When the inner function returns, the values will be restored.
If you see the log's of my example, the parameter
ndecrease the value on each call, but was restored after the inner function returns.Answering to your questions:
My question is, why it's not returning 1 when the n reaches 1?nreaches1, the function returns1, but that result will applied on defactorial(2), that are waiting at that moment for the result, and so on.After the return inside the if statement, the second return will continue to run?And if it return 1, the second return continue to run and it will do 5 * 1 forever (let's say n reaches 5)???No.

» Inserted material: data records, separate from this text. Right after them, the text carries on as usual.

-- ==== Sys2Proof/Laws/Lines.lean ====
section
/-! SUPPORT. What lines at their homes leave alone: with no line marked by an epoch, settlement, and with it what an agent reads and writes, is the
plain storage (Machine/Lines.lean). -/

namespace Sys2Proof.Laws

open Sys2Proof.Machine

/-- R104: with no line marked, every line carries epoch 0. -/
theorem mark_of_no_marks {s : State} (h : s.marks = []) (line : Nat) : s.mark line = (0, 0) := by simp [State.mark, h, Table.get]

/-- R113: a line of epoch 0 is settled. -/
theorem settle_of_mark_zero {s : State} {line : Nat} (h : (s.mark line).1 = 0) : s.settle line = s := by simp [State.settle, State.settleLoop, h]

/-- R113: with no line marked, there is nothing to settle. -/
theorem settle_of_no_marks {s : State} (h : s.marks = []) (line : Nat) : s.settle line = s := settle_of_mark_zero (by rw [mark_of_no_marks h])

/-- R113: with no line marked, no line needs to be settled before it is read or written. -/
theorem settle_all_of_no_marks {s : State} (h : s.marks = []) (l : List Nat) : l.foldl State.settle s = s := by
  induction l with
  | nil => rfl
  | cons a r ih => simp [settle_of_no_marks h, ih]

/-- R113, R460: with no line marked, and none that the host shares in host bias, lines are served as they stand. -/
theorem deviceMeet_of_no_marks {s : State} (h : s.marks = []) (hb : s.hostBias = []) (lines : List Nat) : s.deviceMeet lines = s := by
  have e : ({ s with hostBias := [] } : State) = s := by rw [← hb]
  simpa only [State.deviceMeet, settle_all_of_no_marks h, hb, List.filter_nil] using e

/-- R113: an agent's write is the write of its cells. -/
theorem deviceWrite_of_no_marks {s : State} (h : s.marks = []) (hb : s.hostBias = []) (cells : List (Nat × Byte)) :
    s.deviceWrite cells = s.commitBytes cells := by
  rw [State.deviceWrite, deviceMeet_of_no_marks h hb]

/-- R113: an agent reads what stands there. -/
theorem seen_of_no_marks {s : State} (h : s.marks = []) (key n : Nat) : s.seen key n = s.num key n := by simp [State.seen, settle_of_no_marks h]

/-- R113: the bytes an agent reads are those that stand there. -/
theorem seenBytes_of_no_marks {s : State} (h : s.marks = []) (key n : Nat) : s.seenBytes key n = s.bytes key n := by
  simp [State.seenBytes, settle_all_of_no_marks h]

/-- R113, R460: a line of epoch 0 that the host does not share is served as it stands. -/
theorem prepare_of_mark_zero {s : State} {u : LineUse} (h : (s.mark u.line).1 = 0) (hm : u.mtype ≠ 3) : s.prepare u = s := by
  simp [State.prepare, settle_of_mark_zero h, hm]

/-! What settlement and a write at the home may change: storage, its errors and tags, epochs and shadows, and the pending work; no task, element,
request, packet or register. -/

/-- Nothing differs but storage, failing units, frames, marks, shadows, contexts and pending work. -/
def HomeOnly (s t : State) : Prop :=
  { t with mem := s.mem, l2mem := s.l2mem, hostmem := s.hostmem, bad := s.bad, frames := s.frames, marks := s.marks, shadows := s.shadows
           ctxs := s.ctxs, agenda := s.agenda, hostBias := s.hostBias } = s

theorem HomeOnly.refl (s : State) : HomeOnly s s := rfl

theorem HomeOnly.trans {s t u : State} (h : HomeOnly s t) (k : HomeOnly t u) : HomeOnly s u := by
  have := congrArg (fun x : State => ({ x with mem := s.mem, l2mem := s.l2mem, hostmem := s.hostmem, bad := s.bad, frames := s.frames, marks := s.marks
                                               shadows := s.shadows, ctxs := s.ctxs, agenda := s.agenda, hostBias := s.hostBias } : State)) k
  exact this.trans h

theorem HomeOnly.foldl {α : Type} {f : State → α → State} (h : ∀ s a, HomeOnly s (f s a)) (l : List α) (s : State) : HomeOnly s (l.foldl f s) := by
  induction l generalizing s with
  | nil => rfl
  | cons a r ih => exact (h s a).trans (ih _)

theorem HomeOnly.tasks {s t : State} (h : HomeOnly s t) : t.tasks = s.tasks := by
  unfold HomeOnly at h; have e := congrArg State.tasks h; exact e
theorem HomeOnly.cur {s t : State} (h : HomeOnly s t) : t.cur = s.cur := by
  unfold HomeOnly at h; have e := congrArg State.cur h; exact e
theorem HomeOnly.reqs {s t : State} (h : HomeOnly s t) : t.reqs = s.reqs := by
  unfold HomeOnly at h; have e := congrArg State.reqs h; exact e
theorem HomeOnly.nextId {s t : State} (h : HomeOnly s t) : t.nextId = s.nextId := by
  unfold HomeOnly at h; have e := congrArg State.nextId h; exact e
theorem HomeOnly.elems {s t : State} (h : HomeOnly s t) : t.elems = s.elems := by
  unfold HomeOnly at h; have e := congrArg State.elems h; exact e
theorem HomeOnly.mgmt {s t : State} (h : HomeOnly s t) : t.mgmt = s.mgmt := by
  unfold HomeOnly at h; have e := congrArg State.mgmt h; exact e

theorem dropLine_homeOnly (s : State) (line : Nat) : HomeOnly s (s.dropLine line) := by
  simp only [State.dropLine]; split <;> rfl

theorem setMark_homeOnly (s : State) (line e c : Nat) : HomeOnly s (s.setMark line e c) := by
  simp only [State.setMark]; split <;> rfl

theorem restoreLine_homeOnly (s : State) (h : Shadow) : HomeOnly s (s.restoreLine h) := by
  simp only [State.restoreLine, State.soil, State.modFrame]; split <;> rfl

theorem freeShadow_homeOnly (s : State) (h : Shadow) : HomeOnly s (s.freeShadow h) := rfl

theorem settleOnce_homeOnly (s : State) (line c e : Nat) : HomeOnly s (s.settleOnce line c e) := by
  simp only [State.settleOnce]
  split
  · split
    · split
      · exact (setMark_homeOnly ..).trans (freeShadow_homeOnly ..)
      · refine HomeOnly.trans ?_ (setMark_homeOnly ..)
        rfl
    · exact ((restoreLine_homeOnly ..).trans (setMark_homeOnly ..)).trans (freeShadow_homeOnly ..)
    · exact (setMark_homeOnly ..).trans (freeShadow_homeOnly ..)
  · exact setMark_homeOnly ..
  · exact setMark_homeOnly ..

theorem settleLoop_homeOnly (line n : Nat) (s : State) : HomeOnly s (s.settleLoop line n) := by
  induction n generalizing s with
  | zero => rfl
  | succ n ih => simp only [State.settleLoop]; split; rfl; exact (settleOnce_homeOnly ..).trans (ih _)

/-- R113: what settlement may change. -/
theorem settle_homeOnly (s : State) (line : Nat) : HomeOnly s (s.settle line) := settleLoop_homeOnly ..

theorem setByte_homeOnly (s : State) (key : Nat) (b : Byte) : HomeOnly s (s.setByte key b) := by
  simp only [State.setByte]
  split
  · rfl
  · split <;> rfl

theorem setBytes_homeOnly (s : State) (cells : List (Nat × Byte)) : HomeOnly s (s.setBytes cells) := by
  induction cells generalizing s with
  | nil => rfl
  | cons c r ih => exact (setByte_homeOnly ..).trans (ih _)

/-- R57, R91, R458: what a write at the homes may change. -/
theorem commitBytes_homeOnly (s : State) (cells : List (Nat × Byte)) : HomeOnly s (s.commitBytes cells) := by
  have soil : ∀ (s : State) l, HomeOnly s (s.soil l) := fun _ _ => rfl
  simp only [State.commitBytes]
  refine HomeOnly.trans (t := s.setBytes cells) ?_ (HomeOnly.trans (t := _) ?_ (HomeOnly.trans (HomeOnly.foldl soil _ _) rfl))
  · exact setBytes_homeOnly ..
  · split <;> rfl

/-- R113, R460: what an agent's look at lines may change. -/
theorem deviceMeet_homeOnly (s : State) (lines : List Nat) : HomeOnly s (s.deviceMeet lines) :=
  (HomeOnly.foldl settle_homeOnly lines s).trans rfl

/-- R113: what an agent's write may change. -/
theorem deviceWrite_homeOnly (s : State) (cells : List (Nat × Byte)) : HomeOnly s (s.deviceWrite cells) :=
  (deviceMeet_homeOnly ..).trans (commitBytes_homeOnly ..)

end Sys2Proof.Laws
end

The
nwill be multiplied with the result of next call (the outer call waits for the inner call):分析递归的一种好方法是使用简单的情况,并考虑递归将如何展开。
假设n = 3。
因此,将发生以下迭代:
使递归展开并开始返回的条件是
n == 1,因此,当发生这种情况时,最后一个函数调用将返回1而不是再次调用自己。但是实际结果将是所有返回操作的总和:(3 *((3-1) *((2-1) * 1)),
因此,阶乘(5)返回120,因为:(5 *(5 *(5) -1) *((4-1) *((3-1) *((2-1) * 1))))== 120。
A good way of analyzing recursion is by using a simple situation, and think how the recursion will unfold.
Lets say n = 3.
So, the following iterations will happen:
The condition that makes the recursion unfold and start returning is
n == 1, so when that happens, the last function call will return 1 instead of calling itself again.But the actual result will be the sum of all returned operations: (3 * ((3-1) * ((2-1) * 1)))
So, factorial(5) returns 120 because: (5 * ((5-1) * ((4-1) * ((3-1) * ((2-1) * 1))))) == 120.